Saved data entries
-- ==== Sys2Proof/Machine/Window.lean ====
section
/-! DEFINITION. Machine/Window.lean: writes of the register window (R11 to R13): where each register lies (Table 01.1 and the register
tables of each chapter) and what a 32-bit write of it does. An offset with no writable register ignores the write (R12). -/
namespace Sys2Proof.Machine
open Sys2Proof

/-! ### Configuration sets (R82, R101, R165, R167, R191, R193, R383, R386) -/

/-- The engine whose set registers lie at an offset of a core window, with set and register index. -/
def setAt (o : Nat) : Option (EngId × SetId × Nat) :=
  let place (e : EngId) (base : Nat) : Option (EngId × SetId × Nat) := some (e, fin 4 ((o - base) / 0x100), (o - base) % 0x100 / 4)
  if o < 0x400 then place 0 0
  else if 0x1000 ≤ o ∧ o < 0x1400 then place 1 0x1000
  else if 0x2000 ≤ o ∧ o < 0x2400 then place 2 0x2000
  else if 0x4000 ≤ o ∧ o < 0x4400 then place 3 0x4000
  else if 0x5000 ≤ o ∧ o < 0x5400 then place 4 0x5000
  else none

/-- A resume record of an engine that names a set is cleared. -/
def clearRecord (e : EngId) (n : SetId) (k : Core) : Core :=
  let vec (v : Vec) : Vec := if v.resume.set = n then { v with resume := Resume.reset } else v
  match e.val with
  | 0 => if k.mx.resume.valid ∧ k.mx.resume.set = n then { k with mx := { k.mx with
      resume := Resume.reset, resumed := none, redo := k.mx.resumed } } else k
  | 1 => { k with vx := vec k.vx }
  | 2 => { k with wx := vec k.wx }
  | 3 => { k with dx := { k.dx with chans := k.dx.chans.map (fun x => if x.resume.set = n then { x with resume := DxChan.reset.resume } else x) } }
  | _ => if k.fx.resumeSet = n then { k with fx := { k.fx with resumeValid := false, resumeSet := 0 } } else k

/-- A write of register i of a set: only while the core is halted. -/
def setWrite (c : CoreId) (e : EngId) (n : SetId) (i : Nat) (val : Word) (s : State) : State :=
  if coreHalted s.cores[c] then modCore c (fun k => clearRecord e n (modSet e n (writeSetReg e i val) k)) s else s

/-- A write at an offset of a core window that is a set register's. -/
def coreSetWrite (c : CoreId) (o : Nat) (val : Word) (s : State) : State :=
  match setAt o with
  | some (e, n, i) => setWrite c e n i val s
  | none => s

/-- CONFIG_SET_WRITE. -/
def execConfigSetWrite (acc : Access) (off : BitVec 25) (val : Word) (s : State) : Host.Outcome State Fault Refusal :=
  .next (access acc off.toNat true (fun s =>
    if 0x100000 ≤ off.toNat ∧ off.toNat < 0x700000 ∧ off.toNat % 4 = 0 then
      coreSetWrite (fin 6 ((off.toNat - 0x100000) / 0x100000)) (off.toNat % 0x100000) val s
    else s) s)

/-! ### The registers of each window -/

/-- The lower half of the global window: interrupt enables, stream ports, the thermal threshold, the memory port. -/
def writeLow (secure : Bool) (o : Nat) (val : Word) (s : State) : State :=
  if o = 0x104 then writeGintStatus val s
  else if o = 0x108 then { s with bnd := { s.bnd with gintEnable := val.setWidth 12 } }
  else if 0x200 ≤ o ∧ o < 0x300 then
    let n : StreamId := fin 4 ((o - 0x200) / 0x40)
    match o % 0x40 with
    | 0 => writeStreamCtrl secure n val s
    | 4 => writeStreamRing n val s
    | _ => s
  else if o = 0x304 then refreshWarn { s with bnd := { s.bnd with warnC := val.setWidth 8 } }
  else if 0x400 ≤ o ∧ o < 0x410 then { s with sg := { s.sg with cls := updAt s.sg.cls (fin 4 ((o - 0x400) / 4)) (fun _ => val &&& 0xFF0F) } }
  else if 0x410 ≤ o ∧ o < 0x430 then { s with sg := { s.sg with cap := updAt s.sg.cap (fin 8 ((o - 0x410) / 4)) (fun _ => val.setWidth 16) } }
  else if o = 0x430 then writeMpqLock secure val s
  else s

/-- A memory region descriptor register: base, limit, control (Table 17.7). -/
def writeMrd (k : Nat) (val : Word) (d : Mrd) : Mrd :=
  match k with
  | 0 => { d with base := val }
  | 4 => { d with limit := val }
  | 8 => { d with enable := bitAt val 0 }
  | _ => d

/-- A mailbox's request words: ignored while busy or while a reply stands (R265). -/
def mbReqWrite (m : MboxId) (i : Fin 16) (val : Word) (s : State) : State :=
  let x := mbOf s m
  if x.busy ∨ x.replyValid then s else modMb m (fun x => { x with req := x.req.set i val }) s

/-- The registers of a mailbox (Table 12.12, R414). -/
def writeMailbox (m : MboxId) (o : Nat) (val : Word) (s : State) : State :=
  if o < 0x40 then mbReqWrite m (fin 16 (o / 4)) val s
  else if o = 0x40 then mbSendWrite m val s
  else if o = 0x48 then (if bitAt val 0 then mbAckWrite m s else s)
  else s

/-- The secure half of the global window: boot, resets, worlds, descriptors, the secure mailbox. -/
def writeHigh (o : Nat) (val : Word) (s : State) : State :=
  if o = 0x8004 then bootReleaseWrite val s
  else if o = 0x8020 then resetWrite val s
  else if o = 0x8024 then partResetWrite val s
  else if o = 0x8028 then regionResetWrite val s
  else if o = 0x8040 then worldReqWrite val s
  else if 0x8100 ≤ o ∧ o < 0x8200 then
    modBoot (fun b => { b with mrdNs := updAt b.mrdNs (fin 16 ((o - 0x8100) / 16)) (writeMrd (o % 16) val) }) s
  else if 0x8200 ≤ o ∧ o < 0x8300 then
    modBoot (fun b => { b with mrdS := updAt b.mrdS (fin 16 ((o - 0x8200) / 16)) (writeMrd (o % 16) val) }) s
  else if 0xE000 ≤ o ∧ o < 0xE080 then writeMailbox secureMb (o - 0xE000) val s
  else if o = 0xE100 then writeSmIntStatus val s
  else if o = 0xE104 then { s with host := { s.host with smIntEnable := val.setWidth 2 } }
  else s

/-- Replace the bits of a value from lo up with those of another, n of them. -/
def splice (w : Nat) (old : BitVec w) (lo n : Nat) (val : Word) : BitVec w :=
  let mask : BitVec w := BitVec.ofNat w ((2 ^ n - 1) * 2 ^ lo)
  (old &&& ~~~ mask) ||| ((BitVec.ofNat w (val.toNat % 2 ^ n)) <<< lo)

/-- A partition page (Table 12.12): a base of the fault ring is ignored while the ring is enabled (R292). -/
def writePage (p : PartId) (o : Nat) (val : Word) (s : State) : State :=
  let hold (f : Partition → Partition) : State := if bitAt (s.host.parts[p]).frCtrl 0 then s else modPart p f s
  if o < 0x80 then writeMailbox (partMb p) o val s
  else if o = 0x100 then writePtIntStatus p val s
  else if o = 0x104 then modPart p (fun x => { x with intEnable := val.setWidth 5 }) s
  else if o = 0x200 then doorbellWrite p val s
  else if o = 0x208 then modPart p (fun x => { x with qSel := val.setWidth 8 }) s
  else if o = 0x300 then hold (fun x => { x with frBase := splice 48 x.frBase 12 20 (val >>> 12) })
  else if o = 0x304 then hold (fun x => { x with frBase := splice 48 x.frBase 32 16 val })
  else if o = 0x308 then frCtrlWrite p val s
  else if o = 0x310 then frTailWrite p val s
  else if o = 0x400 then modPart p (fun x => { x with fsigId := val.setWidth 12 }) s
  else if o = 0x404 then modPart p (fun x => { x with fsigErr := bitAt val 0 }) s
  else if o = 0x408 then modPart p (fun x => { x with fsigLo := val }) s
  else if o = 0x40C then fencePortSignal p val s
  else if o = 0x500 then modPart p (fun x => { x with tagSel := val.setWidth 14 }) s
  else if o = 0x600 then tlbInvWrite p val s
  else if o = 0x604 then modPart p (fun x => { x with tlbVa := splice 48 x.tlbVa 12 20 (val >>> 12) }) s
  else if o = 0x608 then modPart p (fun x => { x with tlbVa := splice 48 x.tlbVa 32 16 val }) s
  else s

/-- The safety window (Table 14.8). -/
def writeSafety (o : Nat) (val : Word) (s : State) : State :=
  if o = 0x04 then ksafeStopWrite val s
  else if o = 0x40 then dualMapWrite val s
  else if o = 0x50 then writeSfIntStatus val s
  else if o = 0x54 then { s with safety := { s.safety with intEnable := val.setWidth 5 } }
  else s

/-- The fabric window (Table 16.15). -/
def writeFabric (secure : Bool) (o : Nat) (val : Word) (s : State) : State :=
  if o = 0x00 then modFabric (fun f => { f with cfgRegion := val.setWidth 3 }) s
  else if o = 0x04 then cfgCmdWrite val s
  else if o = 0x10 then modFabric (fun f => { f with dataLo := val }) s
  else if o = 0x14 then cfgDataPush val s
  else if 0x40 ≤ o ∧ o < 0x80 then uclkWrite (fin 16 ((o - 0x40) / 4)) val s
  else if 0x2000 ≤ o ∧ o < 0x2100 then kioWrite secure (fin 64 ((o - 0x2000) / 4)) val s
  else if 0x3000 ≤ o ∧ o < 0x3040 ∧ o % 16 = 0 then timerWrite (fin 4 ((o - 0x3000) / 16)) val s
  else s

/-- A core window: sets, core control, token counters (only while the core is halted), halo registers. -/
def writeCore (c : CoreId) (o : Nat) (val : Word) (s : State) : State :=
  if o = 0x4520 then writeCoreCtrl c val s
  else if 0x4600 ≤ o ∧ o < 0x4700 then
    if coreHalted s.cores[c] then setTok c (fin 64 ((o - 0x4600) / 4)) (val.setWidth 16) s else s
  else if 0x4800 ≤ o ∧ o < 0x4840 then
    let k : HaloId := fin 4 ((o - 0x4800) / 16)
    match o % 16 with
    | 0 => writeHbWindow c k .ctrl val s
    | 4 => writeHbWindow c k .win val s
    | 8 => writeHbWindow c k .seq val s
    | _ => s
  else if o = 0x4840 then modCore c (fun k => { k with halo := { k.halo with tmo := val.setWidth 24 } }) s
  else coreSetWrite c o val s

/-- A 32-bit write of the register at an aligned offset of the window (Table 01.1). -/
def writeReg (secure : Bool) (off : Nat) (val : Word) (s : State) : State :=
  if off < 0x8000 then writeLow secure off val s
  else if off < 0x10000 then writeHigh off val s
  else if off < 0x90000 then writePage (fin 8 ((off - 0x10000) / 0x10000)) ((off - 0x10000) % 0x10000) val s
  else if 0xA0000 ≤ off ∧ off < 0xB0000 then writeSafety (off - 0xA0000) val s
  else if 0xC0000 ≤ off ∧ off < 0x100000 then writeFabric secure (off - 0xC0000) val s
  else if 0x100000 ≤ off ∧ off < 0x700000 then writeCore (fin 6 ((off - 0x100000) / 0x100000)) (off % 0x100000) val s
  else if 0x1000000 ≤ off then apertureWrite (off - 0x1000000) (leBytes 4 val.toNat) s
  else s

/-! ### Accesses (R11) -/

/-- A 32-bit write access. -/
def write32 (acc : Access) (off : Nat) (val : Word) (s : State) : State := access acc off true (writeReg acc.secure off val) s

/-- A write access: the world check is made before the rules of width and alignment; a 64-bit access is two of 32 bits, the lower
address first; a narrow write or a misaligned one is ignored. -/
def windowWrite (acc : Access) (off : Nat) (size : AccSize) (val : Dword) (s : State) : State :=
  if ¬ acc.secure ∧ secureAt s off true then refuseAccess acc off s
  else match size with
    | .b32 => if off % 4 = 0 then write32 acc off (val.setWidth 32) s else s
    | .b64 => if off % 8 = 0 then write32 acc (off + 4) ((val >>> 32).setWidth 32) (write32 acc off (val.setWidth 32) s) else s
    | _ => s

/-- REGISTER_WRITE. -/
def execRegisterWrite (acc : Access) (off : BitVec 25) (size : AccSize) (val : Dword) (s : State) :
    Host.Outcome State Fault Refusal :=
  .next (windowWrite acc off.toNat size val s)

end Sys2Proof.Machine
end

(ABOUT THIS EXERCISE):
Wherever "limit" turns up in the records, copy the whole line.

(YOUR RESPONSE):
/-- A memory region descriptor register: base, limit, control (Table 17.7). -/
  | 4 => { d with limit := val }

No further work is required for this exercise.